Imagem: https://blog.unicep.edu.br/quais-sao-os-beneficios-da-leitura/

Um escritor, embora possa ser uma Entidade Onipotente, Onisciente e Onipresente em sua obra, não é, verdadeiramente, Deus. Ou seja, ele pode dizer que está em um lugar no livro, mas não quer dizer que já esteve lá; ele pode descrever com precisão um fato, o que não significa que já o tenha executado, tampouco o presenciado; e ele pode apresentar alguém com determinadas características que diferem completamente das suas. Esse alguém poderá ser de um sexo, gênero, etnia, nacionalidade, cultura e religião absolutamente diferentes da sua realidade. Assim, dependendo do objetivo da obra, poderá estar presente o risco de seus personagens se apresentarem de forma caricata, estereotipada ou superficial.

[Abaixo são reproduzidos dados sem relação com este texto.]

-- ==== Sys2Proof/Syntax.lean ====
section
/-! DEFINITION. The instruction set: one constructor per row of spec/opcode_table.json, in the table's order.
A bit field the core ignores (X of CLS and RETURN, N of the two register skips, Y of the two shifts: R76, R77,
R128, R130) is kept as a field, so that an instruction stands for exactly one word and a fault record can give
that word back (R202). -/

namespace Sys2Proof

/-- The 34 instructions of spec/30_encoding.md R75 to R80. -/
inductive Instr where
  /-- CLS `0XE0`, any X (R170). -/
  | cls (ignoredX : Nibble)
  /-- RETURN `0XEE`, any X (R104). -/
  | ret (ignoredX : Nibble)
  /-- JUMP `1NNN` (R101). -/
  | jump (nnn : Addr12)
  /-- CALL `2NNN` (R103). -/
  | call (nnn : Addr12)
  /-- SKIP_EQ_NN `3XNN` (R105). -/
  | skipEqNn (x : RegIdx) (nn : Byte)
  /-- SKIP_NE_NN `4XNN` (R106). -/
  | skipNeNn (x : RegIdx) (nn : Byte)
  /-- SKIP_EQ_VY `5XYN`, any N (R107). -/
  | skipEqVy (x y : RegIdx) (ignoredN : Nibble)
  /-- SET_VX `6XNN` (R120). -/
  | setVx (x : RegIdx) (nn : Byte)
  /-- ADD_VX `7XNN` (R121). -/
  | addVx (x : RegIdx) (nn : Byte)
  /-- SET `8XY0` (R122). -/
  | setReg (x y : RegIdx)
  /-- OR `8XY1` (R123). -/
  | orReg (x y : RegIdx)
  /-- AND `8XY2` (R124). -/
  | andReg (x y : RegIdx)
  /-- XOR `8XY3` (R125). -/
  | xorReg (x y : RegIdx)
  /-- ADD `8XY4` (R126). -/
  | addReg (x y : RegIdx)
  /-- SUB_VX `8XY5` (R127). -/
  | subVx (x y : RegIdx)
  /-- SHIFT_RIGHT `8XY6`; Y is encoded and not read (R128). -/
  | shiftRight (x : RegIdx) (ignoredY : Nibble)
  /-- SUB_VY `8XY7` (R129). -/
  | subVy (x y : RegIdx)
  /-- SHIFT_LEFT `8XYE`; Y is encoded and not read (R130). -/
  | shiftLeft (x : RegIdx) (ignoredY : Nibble)
  /-- SKIP_NE_VY `9XYN`, any N (R108). -/
  | skipNeVy (x y : RegIdx) (ignoredN : Nibble)
  /-- SET_I `ANNN` (R150). -/
  | setI (nnn : Addr12)
  /-- JUMP_OFFSET `BNNN` (R102). -/
  | jumpOffset (nnn : Addr12)
  /-- RAND `CXNN` (R131). -/
  | rand (x : RegIdx) (nn : Byte)
  /-- DRAW `DXYN` (R171). -/
  | draw (x y : RegIdx) (n : RowCount)
  /-- SKIP_KEY `EX9E` (R185). -/
  | skipKey (x : RegIdx)
  /-- SKIP_NOT_KEY `EXA1` (R186). -/
  | skipNotKey (x : RegIdx)
  /-- GET_DELAY `FX07` (R190). -/
  | getDelay (x : RegIdx)
  /-- GET_KEY `FX0A` (R187). -/
  | getKey (x : RegIdx)
  /-- SET_DELAY `FX15` (R191). -/
  | setDelay (x : RegIdx)
  /-- SET_SOUND `FX18` (R192). -/
  | setSound (x : RegIdx)
  /-- ADD_I `FX1E` (R151). -/
  | addI (x : RegIdx)
  /-- FONT_CHAR `FX29` (R152). -/
  | fontChar (x : RegIdx)
  /-- BCD `FX33` (R153). -/
  | bcd (x : RegIdx)
  /-- STORE_REGS `FX55` (R155). -/
  | storeRegs (x : RegIdx)
  /-- LOAD_REGS `FX65` (R156). -/
  | loadRegs (x : RegIdx)
deriving DecidableEq, Repr

end Sys2Proof
end

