-- ==== Sys2Proof/Machine/Flow.lean ====
section
/-! DEFINITION. Control transfer (spec/41_flow.md R100 to R108). On entry `pc` is the fetch address plus 2 (R92). -/

namespace Sys2Proof.Machine

/-- JUMP (R101). -/
def execJump (nnn : Addr12) (s : State) : Result := .next (s.setPc (addressOperand nnn))

/-- JUMP_OFFSET: always V0, the sum not reduced modulo 4096 (R102). -/
def execJumpOffset (nnn : Addr12) (s : State) : Result :=
  .next (s.setPc (addressOperand nnn + (s.readV 0).setWidth 16))

/-- CALL for any `STACK_DEPTH`: the depth is checked before anything is written (R103, R203). -/
def execCallWith (depth : Nat) (nnn : Addr12) (s : State) : Result :=
  .next (if s.stack.length = depth then s.raiseExecute .stackOverflow none (.call nnn)
    else (s.push s.pc).setPc (addressOperand nnn))

/-- CALL with this spec's depth (R103; decision D8). -/
def execCall (nnn : Addr12) (s : State) : Result := execCallWith Config.stackDepth nnn s

/-- RETURN (R104). -/
def execReturn (ignoredX : Nibble) (s : State) : Result :=
  .next (match s.top with
    | none => s.raiseExecute .stackUnderflow none (.ret ignoredX)
    | some entry => s.dropTop.setPc entry)

/-- SKIP_EQ_NN (R105). -/
def execSkipEqNn (x : RegIdx) (nn : Byte) (s : State) : Result := .next (s.skipIf (s.readV x == nn))

/-- SKIP_NE_NN (R106). -/
def execSkipNeNn (x : RegIdx) (nn : Byte) (s : State) : Result := .next (s.skipIf (s.readV x != nn))

/-- SKIP_EQ_VY (R107). -/
def execSkipEqVy (x y : RegIdx) (s : State) : Result := .next (s.skipIf (s.readV x == s.readV y))

/-- SKIP_NE_VY (R108). -/
def execSkipNeVy (x y : RegIdx) (s : State) : Result := .next (s.skipIf (s.readV x != s.readV y))

end Sys2Proof.Machine
end

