/-- Settles O13: the event is the drawn one, whose key codes are widened from 4 bits; queued alone it is the next
event. -/
theorem noQueuedEventMeansACycleATickOrAStop : Obligations.NoQueuedEventMeansACycleATickOrAStop := by
  intro s hin
  refine ⟨drawnEvent s.draws, ?_, ?_⟩
  · rcases drawnEvent_cases s.draws with he | he | he
    · exact .inl ⟨_, _, (keySampleWellFormed_iff _).1 (keySampleWellFormed_map _), he⟩
    · exact .inr (.inl he)
    · exact .inr (.inr he)
  · rw [step_nil s hin, step_cons _ _ [] rfl, ← hin]

theorem decodeWord_of_decodeTableWord {w : Nat} {i : Instr} (h : decodeTableWord 16 w = some i) :
    decodeWord (BitVec.ofNat 16 (w % 2 ^ 16)) = .ok i := by
  cases hw : decodeWord (BitVec.ofNat 16 (w % 2 ^ 16)) with
  | ok j =>
    rw [ofNat_mod_two_pow] at hw
    exact congrArg Except.ok (Option.some.inj ((decodeTableWord_ok w j hw).symm.trans h))
  | error e =>
    rw [ofNat_mod_two_pow] at hw
    cases (decodeTableWord_error w e hw).symm.trans h

/-- The two bytes of a word, written where both exist, read back as the word. -/
theorem wordAt_writeBytes_bytesOfWord (m : Memory) (a : Nat) (w : Word) (hm : m.wf = true) (ha : a + 1 ≤ 0xFFF) :
    wordAt (writeBytes m a (bytesOfWord w)) a = w := by
  have hend : a + (bytesOfWord w).length ≤ Config.memSize := Nat.succ_le_succ ha
  have hhi := readByte_writeBytes_inside m a 0 (bytesOfWord w) hm Nat.zero_lt_two hend
  have hlo := readByte_writeBytes_inside m a 1 (bytesOfWord w) hm Nat.one_lt_two hend
  rw [Nat.add_zero] at hhi
  rw [wordAt, hhi, hlo]
  exact wordOfBytes_bytesOfWord w

/-- Settles O14: the placed word is what the next cycle fetches, and the strobe put before the queue samples what the
ports hold. -/
theorem placedWordIsTheNextInstruction : Obligations.PlacedWordIsTheNextInstruction := by
  intro s w i hm hpc hdecode
  have hfetch : fetch (s.withFetchWord 16 w) = .ok (BitVec.ofNat 16 (w % 2 ^ 16)) :=
    (fetch_ok (s.withFetchWord 16 w) hpc).trans
      (congrArg Except.ok (wordAt_writeBytes_bytesOfWord s.mem s.pc.toNat _ hm hpc))
  rw [step_of_decoded rfl rfl hfetch (decodeWord_of_decodeTableWord hdecode) (.inl (keySampleWellFormed_map s.keys)),
    keyCodes_map]
  rfl

/-! ### The other events -/

/-- Settles O16: both strobes are enabled only when RUNNING. -/
theorem strobesDoNothingUnlessRunning : Obligations.StrobesDoNothingUnlessRunning := by
  rintro s e rest hrun hin (rfl | ⟨codes, r, rfl⟩)
  · rw [step_eq_onTickStrobe hin, onTickStrobe, if_neg hrun]
  · rw [step_eq_onCycleStrobe hin, onCycleStrobe, if_neg hrun]

/-- Settles O17: HALTED_FAULT has ended the run, and only a reset leaves an ended run. -/
theorem haltedVmIsLeftOnlyByReset : Obligations.HaltedVmIsLeftOnlyByReset :=
  fun _ _ hhalt => step_of_ended (.inr hhalt)

section
variable {s : State} {image : List Byte} {rest : List HostEvent} (hready : s.runState = .ready)
  (hin : s.inputs = .romLoad image :: rest)
include hready hin

theorem step_romLoad : step s = .next (loadImage image { s with inputs := rest }) := by
  rw [step_eq_onRomLoad hin, onRomLoad, if_pos hready]

theorem step_romLoad_of_fits (hlen : image.length ≤ Config.maxRomSize) :
    step s = .next { s with mem := writeBytes s.mem Config.programBase image, inputs := rest } := by
  rw [step_romLoad hready hin, loadImage, if_neg (Nat.not_lt.2 hlen), State.setMem]

theorem step_romLoad_of_misfits (hlen : Config.maxRomSize < image.length) :
    step s = .next (State.raiseRomTooLarge { s with inputs := rest } image.length) := by
  rw [step_romLoad hready hin, loadImage, if_pos hlen]

end

/-- A start outside READY has no effect (log entry 10). -/
theorem step_start_of_not_ready {s : State} {rest : List HostEvent} (hready : s.runState ≠ .ready)
    (hin : s.inputs = .start :: rest) : step s = .next { s with inputs := rest } := by
  rw [step_cons s _ rest hin, handleEvent, handleEventBy, onStart, if_neg hready]

/-- Settles O20: the length decides; an image that fits is one sequence of writes from 0x200 on, and a VM that took
RomTooLarge is not READY. -/
theorem loadCopiesTheImageOrWritesNothing : Obligations.LoadCopiesTheImageOrWritesNothing := by
  refine fun s image rest hready hm hin => ⟨fun hlen => ?_, fun hlen => ?_⟩
  · have hend : Config.programBase + image.length ≤ Config.memSize := by
      rw [Config.programBase, Config.memSize]; omega
    exact ⟨_, step_romLoad_of_fits hready hin hlen, rfl,
      fun k hk => readByte_writeBytes_inside s.mem _ k image hm hk hend,
      fun a ha => readByte_writeBytes_outside s.mem _ a image hm ha⟩
  · exact ⟨_, step_romLoad_of_misfits hready hin hlen, rfl, fun q => step_start_of_not_ready (fun h => nomatch h) rfl⟩

theorem step_tick {s : State} {rest : List HostEvent} (hrun : s.runState = .running)
    (hin : s.inputs = .tickStrobe :: rest) : step s = .next (timerTick { s with inputs := rest }) := by
  rw [step_eq_onTickStrobe hin, onTickStrobe, if_pos hrun]

/-- The HALT idiom is a matter of `pc` and memory. -/
theorem atHalt_congr {s t : State} (hpc : t.pc = s.pc) (hm : t.mem = s.mem) (h : s.atHalt) : t.atHalt := by
  obtain ⟨nnn, hfetch, htarget⟩ := h
  exact ⟨nnn, (fetch_congr t s hpc hm).trans hfetch, htarget.trans hpc.symm⟩

/-- Settles O22: the jump puts `pc` back where the advance found it, and a tick writes the timers alone. -/
theorem haltIdiomChangesNothing : Obligations.HaltIdiomChangesNothing := by
  refine fun s rest hrun hhalt => ⟨fun codes r hin => ?_, fun hin => ?_⟩
  · have ⟨nnn, hfetch, htarget⟩ := hhalt
    have hstep := step_of_decoded hrun hin hfetch (decodeWord_encode (.jump nnn)) (.inr rfl)
    refine ⟨{ s with keys := keyCodes codes, rand := r, inputs := rest }, ?_, atHalt_congr rfl rfl hhalt, rfl⟩
    rw [hstep, exec, execJump, State.setPc, htarget]
  · exact ⟨_, step_tick hrun hin, atHalt_congr rfl rfl hhalt, rfl⟩

/-- Settles O24: by induction on the number of ticks, each a truncated subtraction of 1 from both timers. -/
theorem ticksCountDelayDownToZeroAndNoFurther : Obligations.TicksCountDelayDownToZeroAndNoFurther := by
  intro n
  induction n with
  | zero =>
    intro s rest _ hin
    have hrest : s.inputs = rest := hin
    exact ⟨s, rfl, rfl, rfl, by rw [← hrest]⟩
  | succ n ih =>
    intro s rest hrun hin
    rw [List.replicate_succ, List.cons_append] at hin
    have hstep := step_tick hrun hin
    obtain ⟨t, hticks, hdt, hst, ht⟩ :=
      ih (timerTick { s with inputs := List.replicate n .tickStrobe ++ rest }) rest hrun rfl
    refine ⟨t, (run_succ_of_step n hstep).trans hticks, ?_, ?_, ht⟩
    · have hone : (countDown s.dt).toNat = s.dt.toNat - 1 := toNat_countDown s.dt
      have hrest : t.dt.toNat = (countDown s.dt).toNat - n := hdt
      omega
    · have hone : (countDown s.st).toNat = s.st.toNat - 1 := toNat_countDown s.st
      have hrest : t.st.toNat = (countDown s.st).toNat - n := hst
      omega

/-! ### Drawing twice (R171, R174) -/

/-- Two framebuffers with the same pixels are the same. -/
theorem Framebuffer.ext_pixels {a b : Framebuffer} (h : ∀ (p : Fin 64) (q : Fin 32), a[q][p] = b[q][p]) : a = b :=
  Vector.ext fun q hq => Vector.ext fun p hp => h ⟨p, hp⟩ ⟨q, hq⟩

theorem drawSprite_drawSprite_fb (fb : Framebuffer) (x0 y0 : Nat) (rows : List Byte) :
    (drawSprite (drawSprite fb x0 y0 rows).1 x0 y0 rows).1 = fb := by
  refine Framebuffer.ext_pixels fun p q => ?_
  rw [drawSprite_fb, drawSprite_fb, Bool.xor_assoc, Bool.xor_self, Bool.xor_false]

/-- The second draw turns off what the first turned on. -/
theorem drawSprite_drawSprite_collision (fb : Framebuffer) (x0 y0 : Nat) (rows : List Byte) :
    (drawSprite (drawSprite fb x0 y0 rows).1 x0 y0 rows).2 = true ↔
      ∃ (p : Fin 64) (q : Fin 32), fb[q][p] = false ∧ (drawSprite fb x0 y0 rows).1[q][p] = true := by
  rw [drawSprite_collision, drawSprite_drawSprite_fb]
  exact exists_congr fun p => exists_congr fun q => and_comm

/-- Writing VF moves no sprite whose registers are not VF. -/
theorem spriteDrawing_setFb_writeV_vf {x y : RegIdx} (n : RowCount) (s : State) (fb : Framebuffer) (b : Byte)
    (hx : x ≠ 15) (hy : y ≠ 15) :
    spriteDrawing x y n ((s.setFb fb).writeV vf b) = spriteDrawing x y n (s.setFb fb) := by
  have hvx : ((s.setFb fb).writeV vf b).v[x] = s.v[x] := getElem_set_of_ne s.v b hx
  have hvy : ((s.setFb fb).writeV vf b).v[y] = s.v[y] := getElem_set_of_ne s.v b hy
  rw [spriteDrawing, State.readV_eq, State.readV_eq, hvx, hvy]
  rfl

/-- Settles O42: the second draw XORs the same bits at the same place, so it gives the first framebuffer back, and its
collisions are the pixels that the first turned on. -/
theorem drawingTwiceRestoresThePixels : Obligations.DrawingTwiceRestoresThePixels := by
  intro x y n s hx hy hfit
  have hagain := spriteDrawing_setFb_writeV_vf n s (spriteDrawing x y n s).1 (collisionFlag (spriteDrawing x y n s).2)
    hx hy
  refine ⟨_, _, exec_draw_of_fits (.inl hfit), exec_draw_of_fits (.inl hfit), ?_, ?_⟩
  · rw [hagain]
    exact drawSprite_drawSprite_fb s.fb _ _ _
  · rw [hagain, State.writeV_vf, collisionFlag, flagByte_eq_one_iff]
    exact drawSprite_drawSprite_collision s.fb _ _ _

end Sys2Proof.Machine

namespace Sys2Proof

/-- Settles O6: each word, split into its fields, selects its family and its sub-opcode. -/
theorem writtenOutWordsDecodeAsTheSpecSays : Obligations.WrittenOutWordsDecodeAsTheSpecSays :=
  ⟨rfl, rfl, rfl, rfl, rfl, rfl, rfl, rfl, rfl, rfl, rfl, rfl, rfl, rfl, rfl⟩

end Sys2Proof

A fim de evitar esse tipo de tropeço, existe um tipo de revisão chamada de LEITURA SENSÍVEL. Geralmente destinada a suprir lacunas em obras que tratam sobre temas sensíveis, entendidos estes como aqueles que envolvem minorias, nela o autor submete seus escritos a um leitor pertencente a tal minoria, que avaliará se os personagens estão adequadamente caracterizados, tanto no que concerne ao seu perfil quanto no que toca à maneira como ele se relaciona na história.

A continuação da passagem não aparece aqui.